Butkovitz, Tracy spar in controller debate

City Controller candidate Terry Tracy, right, part of the new breed of young Philadelphia Republicans, makes a point while meeting with the Inquirer Editorial Board. (CHARLES FOX/Staff Photographer)
City Controller candidate Terry Tracy, right, part of the new breed of young Philadelphia Republicans, makes a point while meeting with the Inquirer Editorial Board. (CHARLES FOX/Staff Photographer)
Posted: October 24, 2013

CITY CONTROLLER Alan Butkovitz presents himself as a level-headed auditor of the city's finances, surrounded by elected officials who don't always share his foresight for fiscal chaos.

Terry Tracy, a Republican who works as a business manager for high-end clothing brands, says Butkovitz isn't doing enough to help a city troubled with an education-funding crisis and a tax structure that discourages business.

They met last night to debate those issues, ahead of the Nov. 5 general election.

Tracy, 31, vowed to stick to the original job description for controller by auditing every department every year while expanding the use of policy analysis.

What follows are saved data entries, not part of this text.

-- ==== Sys2Proof/Certificates/Slice0/Obligations.lean ====
section
/-! DEFINITION. What is claimed of the TMC-2840: statements for the provers, family by family. -/
open Sys2Proof Sys2Proof.Machine

/-- Addition and subtraction (R104, R105, R106): the result in gd, N and Z from it, C the carry or borrow, V the signed overflow, on 64 bits or on the
low 32 bits; CMP and CMPI write the flags alone. -/
def Obligations.AdditionAndSubtractionSetEveryFlag : Prop :=
  ∀ (s : State) (t : Thread) (p : Pfx) (w : Bool) (gd ga gb : Reg) (imm : Half),
    let r := regsOf s t
    let a := r.gr ga
    let b := r.gr gb
    let i := immS p imm
    let sum := fun x y => formed w (fun _ x y => x + y) x y
    let dif := fun x y => formed w (fun _ x y => x - y) x y
    let carry := fun x y => tested w (fun _ x y => BitVec.uaddOverflow x y) x y
    let addV := fun x y => tested w (fun _ x y => BitVec.saddOverflow x y) x y
    let borrow := fun x y => tested w (fun _ x y => BitVec.usubOverflow x y) x y
    let subV := fun x y => tested w (fun _ x y => BitVec.ssubOverflow x y) x y
    (Ready s t p [gd, ga, gb] → p.ext = none →
      Gives (.add t p w gd ga gb) s t p (withNZCV r gd (sum a b) (carry a b) (addV a b)) ∧
      Gives (.sub t p w gd ga gb) s t p (withNZCV r gd (dif a b) (borrow a b) (subV a b))) ∧
    (Ready s t p [gd, ga] → p.ext = none →
      Gives (.neg t p w gd ga) s t p (withNZCV r gd (dif 0 a) (borrow 0 a) (subV 0 a))) ∧
    (Ready s t p [ga, gb] → p.ext = none →
      Gives (.cmp t p w ga gb) s t p { r with sr := srV (srC (srNZ r.sr (dif a b)) (borrow a b)) (subV a b) }) ∧
    (Ready s t p [gd, ga] →
      Gives (.addi t p w gd ga imm) s t p (withNZCV r gd (sum a i) (carry a i) (addV a i))) ∧
    (Ready s t p [ga] →
      Gives (.cmpi t p w ga imm) s t p { r with sr := srV (srC (srNZ r.sr (dif a i)) (borrow a i)) (subV a i) })

/-- The operations on bits (R104, R105, R106): the result in gd, N and Z from it, C and V unchanged; TST writes the flags alone. -/
def Obligations.BitOperationsSetNAndZ : Prop :=
  ∀ (s : State) (t : Thread) (p : Pfx) (w : Bool) (gd ga gb : Reg) (imm : Half),
    let r := regsOf s t
    let a := r.gr ga
    let b := r.gr gb
    let i := immU p imm
    let conj := fun x y => formed w (fun _ x y => x &&& y) x y
    let disj := fun x y => formed w (fun _ x y => x ||| y) x y
    let excl := fun x y => formed w (fun _ x y => x ^^^ y) x y
    (Ready s t p [gd, ga, gb] → p.ext = none →
      Gives (.and t p w gd ga gb) s t p (withNZ r gd (conj a b)) ∧
      Gives (.or t p w gd ga gb) s t p (withNZ r gd (disj a b)) ∧
      Gives (.xor t p w gd ga gb) s t p (withNZ r gd (excl a b)) ∧
      Gives (.andn t p w gd ga gb) s t p (withNZ r gd (formed w (fun _ x y => x &&& ~~~y) a b))) ∧
    (Ready s t p [gd, ga] → p.ext = none →
      Gives (.not t p w gd ga) s t p (withNZ r gd (formed w (fun _ x _ => ~~~x) a 0))) ∧
    (Ready s t p [ga, gb] → p.ext = none →
      Gives (.tst t p w ga gb) s t p { r with sr := srNZ r.sr (conj a b) }) ∧
    (Ready s t p [gd, ga] →
      Gives (.andi t p w gd ga imm) s t p (withNZ r gd (conj a i)) ∧
      Gives (.ori t p w gd ga imm) s t p (withNZ r gd (disj a i)) ∧
      Gives (.xori t p w gd ga imm) s t p (withNZ r gd (excl a i)))

/-- Shifts and rotates (R106, R107): the count is the low 8 bits of gb, or the count of SHI; a count of 0 leaves C, a rotate leaves it always; past
the width a shift gives 0 or the sign. -/
def Obligations.ShiftsFollowTheirCount : Prop :=
  ∀ (s : State) (t : Thread) (p : Pfx) (w : Bool) (gd ga gb : Reg) (n : Byte),
    let r := regsOf s t
    let a := r.gr ga
    let shl := fun (c : Nat) => formed w (fun _ x _ => x <<< c) a 0
    let shr := fun (c : Nat) => formed w (fun _ x _ => x >>> c) a 0
    let sar := fun (c : Nat) => formed w (fun _ x _ => x.sshiftRight c) a 0
    let rol := fun (c : Nat) => formed w (fun _ x _ => x.rotateLeft c) a 0
    let ror := fun (c : Nat) => formed w (fun _ x _ => x.rotateRight c) a 0
    let shlC := fun (c : Nat) => tested w (fun m x _ => decide (c ≤ m) && x.getLsbD (m - c)) a 0
    let shrC := fun (c : Nat) => tested w (fun _ x _ => x.getLsbD (c - 1)) a 0
    let sarC := fun (c : Nat) => tested w (fun m x _ => if c < m then x.getLsbD (c - 1) else x.msb) a 0
    let put := fun (c : Nat) (x : DWord) (k : Bool) => { r.setG gd x with sr := if c = 0 then srNZ r.sr x else srC (srNZ r.sr x) k }
    let k := ((r.gr gb).setWidth 8).toNat
    (Ready s t p [gd, ga, gb] → p.ext = none →
      Gives (.shl t p w gd ga gb) s t p (put k (shl k) (shlC k)) ∧
      Gives (.shr t p w gd ga gb) s t p (put k (shr k) (shrC k)) ∧
      Gives (.sar t p w gd ga gb) s t p (put k (sar k) (sarC k)) ∧
      Gives (.rol t p w gd ga gb) s t p (withNZ r gd (rol k)) ∧
      Gives (.ror t p w gd ga gb) s t p (withNZ r gd (ror k))) ∧
    (Ready s t p [gd, ga] → p.ext = none →
      Gives (.shi t p 0 w gd ga n) s t p (put n.toNat (shl n.toNat) (shlC n.toNat)) ∧
      Gives (.shi t p 1 w gd ga n) s t p (put n.toNat (shr n.toNat) (shrC n.toNat)) ∧
      Gives (.shi t p 2 w gd ga n) s t p (put n.toNat (sar n.toNat) (sarC n.toNat)) ∧
      Gives (.shi t p 3 w gd ga n) s t p (withNZ r gd (ror n.toNat)))

/-- The selections, moves and counts (R104, R105, R106): the result in gd and no flag changed. -/
def Obligations.SelectionsAndMovesLeaveTheFlags : Prop :=
  ∀ (s : State) (t : Thread) (p : Pfx) (w : Bool) (gd ga gb : Reg) (h : BitVec 2) (imm : Half),
    let r := regsOf s t
    let a := r.gr ga
    let b := r.gr gb
    let n := if w then 32 else 64
    (Ready s t p [gd, ga, gb] → p.ext = none →
      Gives (.min t p w gd ga gb) s t p (r.setG gd (formed w (fun _ x y => if x.sle y then x else y) a b)) ∧
      Gives (.max t p w gd ga gb) s t p (r.setG gd (formed w (fun _ x y => if x.sle y then y else x) a b)) ∧
      Gives (.minu t p w gd ga gb) s t p (r.setG gd (formed w (fun _ x y => if x.ule y then x else y) a b)) ∧
      Gives (.maxu t p w gd ga gb) s t p (r.setG gd (formed w (fun _ x y => if x.ule y then y else x) a b))) ∧
    (Ready s t p [gd, ga] → p.ext = none →
      Gives (.mov t p w gd ga) s t p (r.setG gd (formed w (fun _ x _ => x) a 0)) ∧
      (∃ k, k ≤ n ∧ (∀ i, i < k → a.getLsbD (n - 1 - i) = false) ∧ (k < n → a.getLsbD (n - 1 - k) = true) ∧
        Gives (.clz t p w gd ga) s t p (r.setG gd (BitVec.ofNat 64 k))) ∧
      (∃ k, k ≤ n ∧ (∀ i, i < k → a.getLsbD i = false) ∧ (k < n → a.getLsbD k = true) ∧
        Gives (.ctz t p w gd ga) s t p (r.setG gd (BitVec.ofNat 64 k))) ∧
      Gives (.popc t p w gd ga) s t p (r.setG gd (BitVec.ofNat 64 ((List.range n).countP fun i => a.getLsbD i))) ∧
      (∃ x : DWord, (∀ i, i < n → x.getLsbD i = a.getLsbD (n - 8 - i / 8 * 8 + i % 8)) ∧
        (∀ i, n ≤ i → i < 64 → x.getLsbD i = x.getLsbD (n - 1)) ∧ Gives (.bswap t p w gd ga) s t p (r.setG gd x))) ∧
    (Ready s t p [gd] → Gives (.movi t p gd imm) s t p (r.setG gd (immS p imm))) ∧
    (Ready s t p [gd] → p.ext = none →
      Gives (.ins t p gd h imm) s t p
        (r.setG gd ((r.gr gd &&& ~~~(0xFFFF#64 <<< (16 * h.toNat))) ||| (imm.setWidth 64 <<< (16 * h.toNat)))))
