-- ==== Sys2Proof/Laws/State.lean ====
section
/-! SUPPORT. What each named update of the state leaves alone, and what a read after it gives. -/
namespace Sys2Proof.Machine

"We reel from crisis to crisis," Tracy said of the city. "We stumble from problem to problem."

Butkovitz, 61, a two-term Democrat and ward leader who previously served as a state representative, cast Tracy as an uninformed newcomer with close ties to the state Republican Party.

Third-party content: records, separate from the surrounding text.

/-! Registers. -/
theorem settle_settled {s : State} (h : Settled s) : settle s = s := by
  obtain ⟨hr, hc, hp⟩ := h
  simp [settle, hr, hc, hp]
theorem mayWriteReg_reaches {lvl : Lvl} (h : Reaches lvl 2) (a : Nat) : mayWriteReg lvl a = true := by
  have hl : lvl = 2 := BitVec.eq_of_toNat_eq (Nat.le_antisymm h.2 h.1)
  simp [mayWriteReg, hl]
/-- A write by P2 at a word of register space has the effect of the register there. -/
theorem exec_registerWrite {s : State} {lvl : Lvl} {addr : BitVec 24} (v : Word) (hc : clocksOn s = true) (hl : Reaches lvl 2)
    (ha : addr.toNat % 4 = 0) (hr : addr.toNat < 0x110000) : exec (.registerWrite lvl addr v) s = .next (settle (writeEffect addr.toNat v s)) := by
  change execRegisterWrite lvl addr v s = _
  simp [execRegisterWrite, onCore_on _ hc, regWrite, mayWriteReg_reaches hl, ha, hr]
/-- The mark of a late write touches nothing but WRDL (R269). -/
theorem markWrdl_eq (s : State) : ∃ b, markWrdl s = { s with lnd := { s.lnd with wrdl := b } } := by
  unfold markWrdl
  split
  · exact ⟨true, rfl⟩
  · exact ⟨s.lnd.wrdl, rfl⟩
theorem rsvdIf_eq (f : Bool) (s : State) : rsvdIf f s = { s with reg := { s.reg with rsvd := s.reg.rsvd || f } } := by
  cases f <;> simp [rsvdIf, setRsvd]
/-- A register write takes effect in the STAGED bank field by field. -/
theorem applyStg_reg {a : Nat} {row : Row} {i : Nat} (s : State) (v : Word) (h : regAt a = some (row, i)) :
    applyStg s { table := false, key := a, val := v.setWidth 64 } =
      rsvdIf (mergeReg (stg s a) v (row.flds i)).2 (setStg s a (mergeReg (stg s a) v (row.flds i)).1) := by
  simp [applyStg, stgVal, h]
/-- A write to a staged setting outside boot, copies and the judgement interval takes effect at once. -/
theorem writeEffect_staged {s : State} {a : Nat} {row : Row} {i : Nat} (v : Word) (h : regAt a = some (row, i)) (hacc : row.acc = .rw) (hls : row.ls = true)
    (hrun : s.boot.st = .run) (hsync : s.lnd.syncBusy = none) (hj : s.lnd.judged = none) (hlock : s.flt.lock = false) :
    writeEffect a v s = applyStg (markWrdl s) { table := false, key := a, val := v.setWidth 64 } := by
  obtain ⟨b, hb⟩ := markWrdl_eq s
  simp [writeEffect, h, hacc, hls, lsWrite, hlock, stgWrite, hrun, hsync, hb, hj]
/-- What a write to a staged setting leaves: its STAGED value, the flag of R5, WRDL, and everything else as it was. -/
theorem applyStg_markWrdl {a : Nat} {row : Row} {i : Nat} (s : State) (v : Word) (h : regAt a = some (row, i)) :
    let m := mergeReg (stg s a) v (row.flds i)
    ∃ b, applyStg (markWrdl s) { table := false, key := a, val := v.setWidth 64 } =
      { s with reg := { s.reg with stg := (setStg s a m.1).reg.stg, rsvd := s.reg.rsvd || m.2 }, lnd := { s.lnd with wrdl := b } } := by
  obtain ⟨b, hb⟩ := markWrdl_eq s
  refine ⟨b, ?_⟩
  rw [applyStg_reg _ v h, rsvdIf_eq, hb]
  rfl
/-- The first claim of O32. -/
theorem registerWrite_staged {s : State} {lvl : Lvl} {addr : BitVec 24} {row : Row} {i : Nat} (v : Word) (hc : clocksOn s = true) (hset : Settled s)
    (hl : Reaches lvl 2) (ha : addr.toNat % 4 = 0) (hr : addr.toNat < 0x110000) (h : regAt addr.toNat = some (row, i)) (hacc : row.acc = .rw)
    (hls : row.ls = true) (hrun : s.boot.st = .run) (hsync : s.lnd.syncBusy = none) (hj : s.lnd.judged = none) (hlock : s.flt.lock = false) :
    let m := mergeReg (stg s addr.toNat) v (row.flds i)
    Answers (.registerWrite lvl addr v) s fun u => stg u addr.toNat = m.1 ∧ (∀ b, b ≠ addr.toNat → stg u b = stg s b) ∧ (∀ b, act u b = act s b) ∧
      u.reg.rsvd = (s.reg.rsvd || m.2) ∧ { u with reg := s.reg, lnd := { u.lnd with wrdl := s.lnd.wrdl } } = s := by
  intro m
  obtain ⟨b, hb⟩ := applyStg_markWrdl s v h
  refine ⟨_, exec_registerWrite v hc hl ha hr, ?_⟩
  rw [writeEffect_staged v h hacc hls hrun hsync hj hlock, hb, settle_settled (by exact hset)]
  exact ⟨stg_setStg_same s _ _, stg_setStg_other s _ _, fun _ => rfl, rfl, rfl⟩

/-! Reads with an effect. -/
/-- A read of a counter clears it (R3). -/
theorem readEffect_counter {s : State} {a : Nat} {row : Row} {i : Nat} (h : regAt a = some (row, i)) (hacc : row.acc = .rc)
    (hn : ¬(0xB0120 ≤ a ∧ a < 0xB0620)) : (readEffect a s).2 = setIm s a 0 := by
  have hb : ¬(a / 0x10000 = 0xB ∧ 0x120 ≤ a % 0x10000 ∧ a % 0x10000 < 0x620) := by omega
  simp [readEffect, h, hacc, hb]
theorem clocksOn_notDown {s : State} (h : clocksOn s = true) : ¬(s.boot.st = .off ∨ s.boot.st = .lost) := by
  simp only [clocksOn, Bool.and_eq_true, bne_iff_ne] at h
  simp [h]
theorem exec_rcRead {s : State} {lvl : Lvl} {addr : BitVec 24} (hc : clocksOn s = true) (hl : Reaches lvl 1) (ha : addr.toNat % 4 = 0)
    (hr : addr.toNat < 0x110000) : exec (.rcRead lvl addr) s = .next (readEffect addr.toNat s).2 := by
  have hm : mayLvl lvl 1 = true := (mayLvl_iff _ _).mpr hl
  change execRcRead lvl addr s = _
  unfold execRcRead
  split
  · rw [onSafe_on _ (clocksOn_notDown hc)]
    simp [regRead, hm, ha, hr]
  · rw [onCore_on _ hc]
    simp [regRead, hm, ha, hr]
theorem imBack_setIm (s : State) (a : Nat) (v : Word) : ImBack s (setIm s a v) = s := rfl
theorem otherIm_setIm (s : State) (a : Nat) (v : Word) : OtherIm s (setIm s a v) a := fun b hb => imr_setIm_other s a v b hb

"In a nutshell, Terry just described what we have done since 2005," said Butkovitz, defending what he called a "streamlining" of department audits to make room for performance audits of certain areas of the city's finances where risk and fraud flourish.

Debate moderator Dave Davies of WHYY asked Butkovitz if he planned to complete a full third term if re-elected or if he would resign to run for mayor in 2015, as many have predicted.

"Right now I don't know how that will go," Butkovitz replied, predicting that the field for the mayoral race will be more clear in 2014. "You can't count on me necessarily finishing the term, but there's a lot to be decided."

Butkovitz rejected the notion that, in a city with a 6-to-1 voter registration edge for Democrats over Republicans, the controller should be elected from the minority political party.

"There isn't a problem of a majority and minority party in Philadelphia," Butkovitz said. "There's a problem of one party. The governor and the mayor act in cahoots. The Republicans in Philadelphia, such as they are, operate as part of the power structure."

Tracy called it "almost comical" that Butkovitz complains about Republican policies ruining the city. He noted that six decades ago the city was governed by an "antiquated and corrupt" political machine - he didn't mention that it was the Republican Party of the time - until a reform movement from the opposite party took power.

"They came in and they threw the bums out," Tracy said. "I think when they see what has happened in the last 60 years, they're probably rolling over in their graves."